Aşil'in yarasına bakıldıktan sonra tekrar savaş meydanına geri döner ve bir süre daha savaşır. Memnon'a birçok darbe indirir ve öldürür. Kendisi yine yaralanmıştır ve geri çekilir. Kalan Truva kuvvetleri Etiyopyalı krallarının öldüğünü duyunca şehre kaçarlar ve kapıların arkasını kalasla destekleyip kapatırlar. [33] Karanlığın çökmesiyle savaşa son verilir. Ertesi gün Priam Agamemnon'a elçi gönderir ve 20 gün ateşkes ister, kabul edilir. Troil ve Memnon onuruna muhteşem bir cenaze töreni düzenlenir. Her iki taraf da ölülerini gömer. 
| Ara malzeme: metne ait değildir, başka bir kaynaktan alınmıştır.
-- ==== Sys2Proof/Laws/InvHlt.lean ====
section
/-! SUPPORT. What the definitions of Machine/Hlt.lean keep: each one leaves the invariant of Safety.lean as it was. -/

namespace Sys2Proof.Machine

set_option linter.unreachableTactic false
set_option linter.unusedTactic false

theorem State.noteTemp_inv (s : State) (i w : Nat) (hI : s.Inv) : (State.noteTemp s i w).Inv := by
  unfold State.noteTemp
  try dsimp only
  repeat' (first | (with_reducible (first | assumption | apply State.put_inv | apply inv_ite)) | split)

theorem State.upGenDrop_inv (s : State) (u : Up) (hI : s.Inv) : (State.upGenDrop s u).Inv := by
  unfold State.upGenDrop
  try dsimp only
  repeat' (first | (with_reducible (first | assumption | apply State.setUpState_inv | apply State.upGone_inv | apply inv_ite)) | split)

theorem State.allGenDrop_inv (s : State) (hI : s.Inv) : (State.allGenDrop s).Inv := by
  unfold State.allGenDrop
  try dsimp only
  repeat' (first | (with_reducible (first | assumption | apply State.ssGenDrop_inv | apply State.upGenDrop_inv | apply inv_ite | refine inv_foldl (fun _ _ _ => ?_) ?_ | refine inv_foldl_snd (fun _ _ _ => ?_) ?_ | refine inv_foldl_fst (fun _ _ _ => ?_) ?_ | refine inv_foldl_fst2 (fun _ _ _ => ?_) ?_)) | (intro _) | split)

theorem State.shedTo_inv (s : State) (steps : Nat) (hI : s.Inv) : (State.shedTo s steps).Inv := by
  unfold State.shedTo
  try dsimp only
  repeat' (with_reducible (first | assumption | apply State.put_inv | apply State.raise_inv | apply State.poolFollow_inv))

theorem State.toLevel_inv (s : State) (old new : Nat) (hI : s.Inv) : (State.toLevel s old new).Inv := by
  unfold State.toLevel
  try dsimp only
  repeat' (first | (with_reducible (first | assumption | apply State.put_inv | apply State.raise_inv | apply State.nextGroup_inv | apply State.holdGroups_inv | apply State.poolFollow_inv | apply State.allGenDrop_inv | apply State.shedTo_inv | apply inv_ite)) | split)

theorem execTempSample_inv (temps : Vector Nat 5) (s : State) (hI : s.Inv) : State.InvO (execTempSample temps s) := by
  unfold execTempSample
  try dsimp only
  repeat' (first | (with_reducible (first | assumption | apply State.put_inv | apply State.healthWith_inv | apply State.noteTemp_inv | apply State.toLevel_inv | apply State.invO_next | apply inv_ite | apply invO_ite | refine inv_foldl (fun _ _ _ => ?_) ?_ | refine inv_foldl_snd (fun _ _ _ => ?_) ?_ | refine inv_foldl_fst (fun _ _ _ => ?_) ?_ | refine inv_foldl_fst2 (fun _ _ _ => ?_) ?_)) | (intro _) | split)

theorem execShedStepTimer_inv (s : State) (hI : s.Inv) : State.InvO (execShedStepTimer s) := by
  unfold execShedStepTimer
  try dsimp only
  repeat' (first | (with_reducible (first | assumption | apply State.shedTo_inv | apply State.invO_next | apply inv_ite | apply invO_ite)) | split)

theorem State.peakClear_inv (s : State) (hI : s.Inv) : (State.peakClear s).Inv := by
  unfold State.peakClear
  try dsimp only
  repeat' (first | (with_reducible (first | assumption | apply State.put_inv | refine inv_foldl (fun _ _ _ => ?_) ?_)) | (intro _))

theorem State.quarByWrite_inv (s : State) (hi : Bool) (v : Word) (hI : s.Inv) : (State.quarByWrite s hi v).Inv := by
  unfold State.quarByWrite
  try dsimp only
  repeat' (first | (with_reducible (first | assumption | apply State.quarEnter_inv | apply inv_ite | refine inv_foldl (fun _ _ _ => ?_) ?_)) | (intro _) | split)

theorem State.quarLeave_inv (s : State) (p : Port) (auto : Bool) (hI : s.Inv) : (State.quarLeave s p auto).Inv := by
  unfold State.quarLeave
  try dsimp only
  repeat' (first | (with_reducible (first | assumption | apply State.put_inv | apply State.raisePort_inv | apply State.healthWith_inv | apply State.portReset_inv | apply State.portFollow_inv | apply inv_ite)) | (intro _) | split)

theorem State.quarByRelease_inv (s : State) (hi : Bool) (v : Word) (hI : s.Inv) : (State.quarByRelease s hi v).Inv := by
  unfold State.quarByRelease
  try dsimp only
  repeat' (first | (with_reducible (first | assumption | apply State.quarLeave_inv | refine inv_foldl (fun _ _ _ => ?_) ?_)) | (intro _))

theorem execQuarAutoEnd_inv (p : Port) (s : State) (hI : s.Inv) : State.InvO (execQuarAutoEnd p s) := by
  unfold execQuarAutoEnd
  repeat' (first | (with_reducible (first | assumption | apply State.quarLeave_inv | apply State.invO_next | apply inv_ite | apply invO_ite)) | split)

theorem State.u2RootChange_inv (s : State) (k : Plate) (hI : s.Inv) : (State.u2RootChange s k).Inv := by
  unfold State.u2RootChange
  try dsimp only
  repeat' (first | (with_reducible (first | assumption | apply State.rootChgWith_inv | apply inv_ite | refine inv_foldl (fun _ _ _ => ?_) ?_ | refine inv_foldl_snd (fun _ _ _ => ?_) ?_ | refine inv_foldl_fst (fun _ _ _ => ?_) ?_ | refine inv_foldl_fst2 (fun _ _ _ => ?_) ?_)) | (intro _) | split)

theorem State.isoBegin_inv (s : State) (k : Plate) (hI : s.Inv) : (State.isoBegin s k).Inv := by
  unfold State.isoBegin
  try dsimp only
  repeat' (first | (with_reducible (first | assumption | apply State.put_inv | apply State.healthWith_inv | apply State.plateFollow_inv | apply State.u2RootChange_inv)) | (intro _))

theorem State.isoOver_inv (s : State) (k : Plate) (hI : s.Inv) : (State.isoOver s k).Inv := by
  unfold State.isoOver
  repeat' (with_reducible (first | assumption | apply State.put_inv | apply State.plateFollow_inv | apply State.u2RootChange_inv))

theorem State.isoChanged_inv (s : State) (old : Nat) (hI : s.Inv) : (State.isoChanged s old).Inv := by
  unfold State.isoChanged
  try dsimp only
  repeat' (first | (with_reducible (first | assumption | apply State.isoBegin_inv | apply State.isoOver_inv | apply inv_ite | refine inv_foldl (fun _ _ _ => ?_) ?_)) | (intro _) | split)

theorem execPlateIsolated_inv (k : Plate) (s : State) (hI : s.Inv) : State.InvO (execPlateIsolated k s) := by
  unfold execPlateIsolated
  repeat' (first | (with_reducible (first | assumption | apply State.put_inv | apply State.raise_inv | apply State.invO_next | apply inv_ite | apply invO_ite)) | split)

end Sys2Proof.Machine
end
Truva Kralı Laomedon’un torunu Memnon için annesi Şafak Tanrıçası Eos yas tutmakta. Türk kültüründeki gibi, Eos yas ifadesi olarak ya saçını yoluyor, ya da kesiyor, üstündeki dalda bir kuş, yani ruhunun uçup gittiğinin ifadesi.
Amphora - MÖ 530 - Vatikan müzesi



Ekuba, karakterine uygun olarak, Aşil tarafından katledilen en cesur iki oğlu, Ektor ve Troil'in kaybı için, haince bir intikam istemektedir. Oğlu Aleksander'ı çağırtır ve acil olarak Aşil'i öldürmesi için adeta yalvarır. Böylece hem kendi, hem de kardeşlerinin onurunu koruyacaktır. Onu bir pusuda gafil yakalayabilir. Priam adına, Polyksena ile evlenmesini sağlayacak bir anlaşmaya varmak için Aşil’i Thumbraean Apollo tapınağının kapısına çağırtabilir. Akhilles de bu toplantıya geldiğinde Aleksander onu haince öldürebilir. Aşil'in ölümü onun için yeterli bir zafer olacaktır. 

Aleksander annesinin isteğini yapmaya söz verir. O gece Truvalıların en yüreklilerini seçer, talimatlarını iletir, tapınağa yerleştirir ve sinyalini beklemelerini söyler. Ekuba söz verdiği gibi Aşil'e mesaj yollamıştır. Aşil'de Polyksena'ya olan aşkından dolayı sabah tapınağa gelmeyi kabul eder. 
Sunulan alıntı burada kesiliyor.